Make everyone identify themselves. But that's not actually for protecting children - it's to continue mining even more data, because simply said, data miners have already gotten everything from everyone they could, and the only way this can be tied together even more is by adding your real identity to all that data. Oh and all your adult related browsing too, of course.

And the sentiment won't change until one of these "super duper secure, totally unhackable, totally not collecting your PII with all the rest of your data" companies gets hacked, exposed for data mining to extremes, all through dumping a bunch of politicians' and powerful people's porn habits. You think Noem's husband being revealed as a crossdresser was damaging? Imagine top politicians - especially conservatives - being outed as trans- or bestiality porn watching "degenerates" (putting it in quotes because in my opinion only the latter is problematic, but to conservacucks...), or that they're a prolific CSAM fanfic writer, and so on.

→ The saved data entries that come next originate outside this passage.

/-- R332: an IGMP message on port `i`. -/
def NetSys.igmpRx (s : NetSys) (i : Nat) (ip : Ip4) : NetSys :=
  let b := ip.payload
  if be b 0 1 = 0x11 && inetOk b && 8 ≤ b.length then
    let g := be b 4 4
    let ver := if 12 ≤ b.length then 3 else if be b 1 1 = 0 then 1 else 2
    s.modPort i fun p =>
      { p with queries := p.queries ++ [if g = 0 then none else some g]
               compat := if ver = 3 then p.compat
                 else some (match p.compat with | some v => min v ver | none => ver) }
  else s

/-- R332: the older-version querier timer runs out. -/
def NetSys.igmpCompatEnd (s : NetSys) (i : Nat) : NetSys := s.modPort i fun p => { p with compat := none }

/-! ### ARP (R329, R330) -/

/-- R329: the address to resolve for a unicast destination; none when no gateway can reach it. -/
def NetPort.nextHop (p : NetPort) (dst : Nat) : Option Nat :=
  if (BitVec.ofNat 32 dst &&& p.mask) = (p.ip &&& p.mask) then some dst
  else if p.gw = 0 then none else some p.gw.toNat

/-- The cache entry of `ip`. -/
def NetPort.arpOf (p : NetPort) (ip : Nat) : Option Arp := p.arp.find? fun a => a.ip == ip
def NetPort.setArp (p : NetPort) (a : Arp) : NetPort :=
  { p with arp := if (p.arpOf a.ip).isSome then p.arp.map fun x => if x.ip = a.ip then a else x
                  else if p.arp.length < 64 then p.arp ++ [a] else p.arp.drop 1 ++ [a] }

/-- R330: make sure destination `dst` is being resolved. -/
def NetSys.wantArp (s : NetSys) (i dst now : Nat) : NetSys :=
  let p := s.port i
  match p.nextHop dst with
  | some ip =>
    if (p.arpOf ip).isSome then s
    else (s.setPort i (p.setArp ⟨ip, none, now, some now, now, false⟩)).send i (arpRequest p ip)
  | none =>
    if (p.arpOf dst).isSome then s else s.setPort i (p.setArp ⟨dst, none, now, some now, now, false⟩)

/-- The MAC address for a destination, when resolved. -/
def NetPort.resolve (p : NetPort) (dst : Nat) : Option Nat :=
  if isGroup dst then some (groupMac dst)
  else match p.nextHop dst with
    | some ip => (p.arpOf ip).bind Arp.mac
    | none => none

/-- R330: refresh after 60 s. -/
def NetSys.arpRefresh (s : NetSys) (i ip now : Nat) : NetSys :=
  let p := s.port i
  match p.arpOf ip with
  | some a =>
    if a.mac.isSome && a.asked.isNone && a.at_ + 60000000 ≤ now then
      (s.setPort i (p.setArp { a with asked := some now, lastReq := now })).send i (arpRequest p ip)
    else s
  | none => s

/-- R330: retry after 1 s without an answer. -/
def NetSys.arpRetry (s : NetSys) (i ip now : Nat) : NetSys :=
  let p := s.port i
  match p.arpOf ip with
  | some a =>
    if a.asked.isSome && a.lastReq + 1000000 ≤ now && (p.nextHop ip).isSome then
      (s.setPort i (p.setArp { a with lastReq := now })).send i (arpRequest p ip)
    else s
  | none => s

/-- R330: unresolved after 3 s. -/
def NetSys.arpUnresolved (s : NetSys) (i ip now : Nat) : NetSys :=
  let p := s.port i
  match p.arpOf ip with
  | some a =>
    match a.asked with
    | some t =>
      if t + 3000000 ≤ now && !a.raised then
        (s.setPort i (p.setArp { a with mac := none, raised := true })).note 0x0701 6 i 3 false
      else s
    | none => s
  | none => s

/-- R330: an ARP message on port `i`. -/
def NetSys.arpRx (s : NetSys) (i now : Nat) (b : List Byte) : NetSys :=
  let p := s.port i
  if be b 0 2 != 1 || be b 2 2 != 0x0800 || be b 4 2 != 0x0604 || b.length < 28 then
    s.modPort i fun p => { p with rxDrop := p.rxDrop + 1 }
  else
    let smac := be b 8 6
    let sip := be b 14 4
    let s := s.modPort i fun p => { p with rxFrames := p.rxFrames + 1 }
    let s := if sip = p.ip.toNat && smac != p.mac then
        (s.modPort i fun p => { p with conflict := true }).note 0x0702 6 i 3 false
      else s
    let s := match (s.port i).arpOf sip with
      | some a => s.modPort i fun p => p.setArp { a with mac := some smac, at_ := now, asked := none, raised := false }
      | none => s
    if be b 6 2 = 1 && be b 24 4 = p.ip.toNat then
      s.send i (ethFrame p smac 0x0806 (arpBody p 2 smac sip))
    else s

/-! ### ICMP (R331) -/

/-- R331: an echo request. -/
def NetSys.icmpRx (s : NetSys) (i now : Nat) (src : Nat) (ip : Ip4) : NetSys :=
  let p := s.port i
  let b := ip.payload
  let recent := p.icmp.filter fun t => now < t + 1000000
  if p.ctl.flag 8 && be b 0 2 = 0x0800 && inetOk b && b.length ≤ 1480 && 8 ≤ b.length && ip.dst = p.ip.toNat && recent.length < 100 then
    let body := b.drop 4
    let msg := fun (c : Nat) => beBytes 2 0 ++ beBytes 2 c ++ body
    (s.modPort i fun p => { p with icmp := recent ++ [now], rxFrames := p.rxFrames + 1 }).send i
      (ethFrame p src 0x0800 (ipv4 p 0 1 ip.src [] (msg (inetSum (msg 0)))))
  else s.modPort i fun p => { p with icmp := recent, rxDrop := p.rxDrop + 1 }

/-! ### Stream timing (R339, R341, R342) -/

/-- O_d of domain `k`. -/
def NetSys.offsetOf (s : NetSys) (k : Nat) : Nat := Memory.get (fun _ => 0) s.od k

/-- R339: M(n) of domain `k`. -/
def NetSys.mediaCount (s : NetSys) (k n : Nat) : Nat := (n + s.offsetOf k) % 2 ^ 32

/-- Bytes of one sample of one channel. -/
def fmtBytes (fmt : Nat) : Nat := fmt + 2

/-- The PTP instant at which tick `cur + d` of a domain is expected, at its nominal period. -/
def tickNs (d : Dom) (diff : Int) : Int := (d.lastNs : Int) + diff * 1000000000 / (rateHz d.rate : Nat)

/-- Samples that a context's buffer holds per channel (R341). -/
def RxCtx.cap (c : RxCtx) : Nat := c.lo + c.ptime + c.hz / 1000 + 16

/-- R341: ticks from the current one to the release of timestamp `ts`. -/
def NetSys.ahead (s : NetSys) (c : RxCtx) (d : Dom) (ts : Nat) : Int :=
  sext 32 (wrapN 32 ((ts : Int) + c.lo - s.offsetOf c.dom - d.count))

/-- The words of a sample, one per channel. -/
def sampleWords (c : RxCtx) (data : List Byte) (k : Nat) : List Nat :=
  let b := fmtBytes c.fmt
  (List.range c.ch).map fun j => be data ((k * c.ch + j) * b) b

/-- R336: the Q4.28 value of a stream word. -/
def rxSample (fmt w : Nat) : Word := if fmt = 0 then ofPcm 16 w else ofPcm 24 (w % 2 ^ 24)

/-- R338: whether a packet has the payload type and length of context `c`, and its source once that is latched. -/
def RxCtx.fits (c : RxCtx) (r : Rtp) : Bool :=
  r.pt == c.pt && r.data.length == c.ch * c.ptime * fmtBytes c.fmt && (match c.ssrc with | some x => x == r.ssrc | none => true)

/-- R338, R342, R343: an RTP packet for context `n` on leg `i`, wholly received at PTP instant `ns`. -/
def NetSys.rtpRx (s : NetSys) (doms : Nat → Dom) (n i ns : Nat) (r : Rtp) : NetSys :=
  let c := s.rxc n
  let d := doms c.dom
  if !c.fits r then s
  else
    let own := c.dom = 3
    let diff : Int := if own then sext 32 (wrapN 32 ((r.ts : Int) - c.lastTs)) + 1 else s.ahead c d r.ts
    let late : Bool := if own then c.heard && diff ≤ 0
      else diff ≤ 0 || (ns : Int) + 4000 > tickNs d diff
    let early : Bool := (!own || c.heard) && diff + c.ptime - 1 > c.cap
    if late then (s.setRx n { c with late := incSat 0xFFFF c.late }).note 0x0704 8 n c.dom false
    else if early then (s.setRx n { c with early := incSat 0xFFFF c.early }).note 0x0704 8 n c.dom false
    else
      let ts := fun (k : Nat) => (r.ts + k) % 2 ^ 32
      let have_ := fun (k : Nat) => (Memory.get (fun _ => none) c.buf (ts k)).isSome
      let dup := (List.range c.ptime).all have_
      let buf := (List.range c.ptime).foldl (fun b k =>
        if have_ k then b else Memory.set (fun _ => none) b (ts k) (some (sampleWords c r.data k))) c.buf
      let startOwn := own && !c.present && c.buf.isEmpty
      let s := if c.present then s else s.note 0x0703 8 n c.dom true
      s.setRx n { c with
        ssrc := some r.ssrc, present := true, legOk := setLeg c.legOk i true, lastNs := setLeg c.lastNs i ns
        dup := if dup then incSat 0xFFFF c.dup else c.dup, buf := buf
        pkts := if dup then c.pkts else c.pkts ++ [(r.ts, r.seq)]
        lastTs := if startOwn then r.ts else c.lastTs
        relAt := if startOwn then ns + c.lo * 1000000000 / max 1 c.hz else c.relAt }

/-- R333: the contexts that take a packet: destination, port, and the more specific source filter; with one context of a node its other
one too, where the packet matches both. -/
def NetSys.ctxsFor (s : NetSys) (i : Nat) (ip : Ip4) (dport : Nat) : List Nat :=
  let m := s.rx.filter fun e => e.2.used && e.2.ports.testBit i && leg e.2.addr i == ip.dst && leg e.2.udp i == dport
  let exact := m.filter fun e => leg e.2.srcf i == ip.src
  let any := m.filter fun e => leg e.2.srcf i == 0
  let best := if exact.isEmpty then any else exact
  ((exact ++ any).filter fun e => best.any fun b => b.2.part == e.2.part && b.2.node == e.2.node).map Prod.fst

/-- R327 to R333, R349: a frame on port `i` at uptime `now` µs, received at PTP instant `ns`. The second component is a
step of the timescale. -/
def NetSys.frameRx (s : NetSys) (doms : Nat → Dom) (i now ns : Nat) (f : List Byte) : NetSys × Int :=
  let p := s.port i
  let drop := s.modPort i fun p => { p with rxDrop := p.rxDrop + 1 }
  if !p.en || !p.link then (s, 0)
  else match parseEth p f with
  | .error .fcs => (s.modPort i fun p => { p with rxFcs := p.rxFcs + 1 }, 0)
  | .error .other => (drop, 0)
  | .ok l =>
    let groups := s.groups i
    let macOk := l.dst == p.mac || (l.dst == bcastMac && l.type == 0x0806)
      || (allHosts :: groups).any fun g => l.dst == groupMac g
    if !macOk then (drop, 0)
    else if l.type = 0x0806 then (s.arpRx i now l.body, 0)
    else match parseIp l.body with
      | none => (drop, 0)
      | some ip =>
        let dstOk := ip.dst == p.ip.toNat || groups.contains ip.dst || ip.dst == ptpGroup || ip.dst == allHosts
        if !dstOk then (drop, 0)
        else match ip.proto with
          | 1 => (s.icmpRx i now l.src ip, 0)
          | 2 => ((s.igmpRx i ip).modPort i fun p => { p with rxFrames := p.rxFrames + 1 }, 0)
          | 17 =>
            match parseUdp ip with
            | none => (drop, 0)
            | some (dport, data) =>
              if (dport = 319 || dport = 320) && (ip.dst = ptpGroup || ip.dst = p.ip.toNat) then
                (s.modPort i fun p => { p with rxFrames := p.rxFrames + 1 }).ptpRx i (dport == 319) data ns now
              else match s.ctxsFor i ip dport, parseRtp data with
                | [], _ => (drop, 0)
                | _, none => (drop, 0)
                | ns', some r =>
                  if ns'.any fun n => (s.rxc n).fits r then
                    (ns'.foldl (fun s n => s.rtpRx doms n i ns r) (s.modPort i fun p => { p with rxFrames := p.rxFrames + 1 }), 0)
                  else (drop, 0)
          | _ => (drop, 0)

/-! ### Release (R340 to R343, R354) -/

/-- One sample released at a tick: values by channel, none when it is missing; `t` its timestamp. -/
def RxCtx.release (c : RxCtx) (t : Nat) : Option (List Word) × RxCtx :=
  let c := match c.pkts.find? fun x => x.1 == t with
    | some (_, q) =>
      let gap := match c.lastSeq with | some l => (q + 65536 - l - 1) % 65536 | none => 0
      { c with lastSeq := some q, lost := if gap < 32768 then min 0xFFFF (c.lost + gap) else c.lost
               pkts := c.pkts.filter fun x => x.1 != t }
    | none => c
  match Memory.get (fun _ => none) c.buf t with
  | some ws =>
    let ys := ws.map fun w => fadeIn32 c.fadePos (rxSample c.fmt w)
    (some ys, { c with buf := Memory.set (fun _ => none) c.buf t none, heard := true, fadePos := min 32 (c.fadePos + 1)
                       vuc := if c.fmt = 2 then ws.map (· / 2 ^ 24) else c.vuc })
  | none => (none, { c with fadePos := if c.heard then 0 else c.fadePos })

/-- R341: at tick `n` of domain `k` each context of the domain releases the samples due: the SIDs written. -/
def NetSys.releaseTick (s : NetSys) (k n : Nat) : List (Nat × Nat × Word) × NetSys :=
  (s.rx.map Prod.fst).foldl (fun (r : List (Nat × Nat × Word) × NetSys) i =>
    let c := r.2.rxc i
    if c.used && c.dom == k then
      let (ys, c') := c.release (wrapN 32 ((n : Int) + r.2.offsetOf k - c.lo))
      let ws := match ys with | some ys => (c.sids.zip ys).map fun w => (i, w.1, w.2) | none => []
      (r.1 ++ ws, r.2.setRx i c')
    else r) ([], s)

/-- R340, R342: a stream on its sender's clock releases its next sample, 0 for a missing one, to the lanes that it feeds. -/
def NetSys.releaseOwn (s : NetSys) (i ns : Nat) : Option (List Word) × NetSys :=
  let c := s.rxc i
  if c.used && c.dom = 3 && c.present && c.relAt ≤ ns then
    let r := c.release c.lastTs
    (some (r.1.getD []), s.setRx i { r.2 with lastTs := (c.lastTs + 1) % 2 ^ 32 })
  else (none, s)

/-- R354: the `k` samples from timestamp `t` on, whose release ticks are skipped, are discarded; they are no loss. -/
def RxCtx.skip (c : RxCtx) (t k : Nat) : RxCtx :=
  let gone := fun (x : Nat) => decide ((x + 2 ^ 32 - t) % 2 ^ 32 < k)
  { c with buf := c.buf.filter fun e => !gone e.1, pkts := c.pkts.filter fun x => !gone x.1
           lastSeq := match (c.pkts.filter fun x => gone x.1).getLast? with | some x => some x.2 | none => c.lastSeq }

/-- R339, R354: a step of domain `k`, in the tick that opens period `n`, by `j` samples adds `j` to O_d. -/
def NetSys.stepOffset (s : NetSys) (k n : Nat) (j : Int) : NetSys :=
  let rx := if j ≤ 0 then s.rx else s.rx.map fun e =>
    if e.2.used && e.2.dom == k then (e.1, e.2.skip (wrapN 32 ((n : Int) + s.offsetOf k - e.2.lo)) j.toNat) else e
  { s with od := Memory.set (fun _ => 0) s.od k (wrapN 32 ((s.offsetOf k : Int) + j)), rx := rx }

/-- R343: a leg without packets for 1 ms clears its LEG_OK bit. -/
def NetSys.legLoss (s : NetSys) (n i ns : Nat) : NetSys :=
  let c := s.rxc n
  if c.used && leg c.legOk i && (!(s.port i).link || leg c.lastNs i + 1000000 ≤ ns) then
    s.setRx n { c with legOk := setLeg c.legOk i false }
  else s

/-- R347: the time without an accepted packet after which a context is not present, in ns. -/
def RxCtx.holdNs (c : RxCtx) : Nat := max (4 * c.ptime * 1000000000 / max 1 c.hz) 1000000

/-- R347: the context stops being present. -/
def NetSys.streamLoss (s : NetSys) (n ns : Nat) : NetSys :=
  let c := s.rxc n
  if c.used && c.present && max c.lastNs.1 c.lastNs.2 + c.holdNs < ns then
    (s.setRx n { c with present := false, ssrc := none, legOk := (false, false), lastSeq := none, pkts := [] }).note
      0x0703 8 n c.dom false
  else s

/-! ### Transmission (R336 to R338, R344, R345) -/

/-- R336, R337: the bytes of one sample in a packet, and whether it was limited; `label` the AM824 label bits. -/
def txSample (fmt label : Nat) (x : Word) : List Byte × Bool :=
  let (w, sat) := toPcm (if fmt = 0 then 16 else 24) x
  (if fmt = 2 then beBytes 1 label ++ beBytes 3 w else beBytes (fmtBytes fmt) w, sat)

In my opinion, everyone should have the privacy to browse the kind of (legal) porn they want, without it being shouted out to the world. Or abused by corporations. Privacy is a key element of our lives, and it should be up to each person to decide how much they reveal to anyone. This entire ID enforcement can only end badly. Kids will find a way around it - they already do in the UK, I mean a simple VPN gets around it, and luckily not all governments want to implement this crap - and all it does is expose those who abide by the law, to even more data breaches and such.

[–] RIotingPacifist@lemmy.world 1 points 35 minutes ago

The only way to do this that protects privacy is to accept that, but also parents of young children can just not give them root.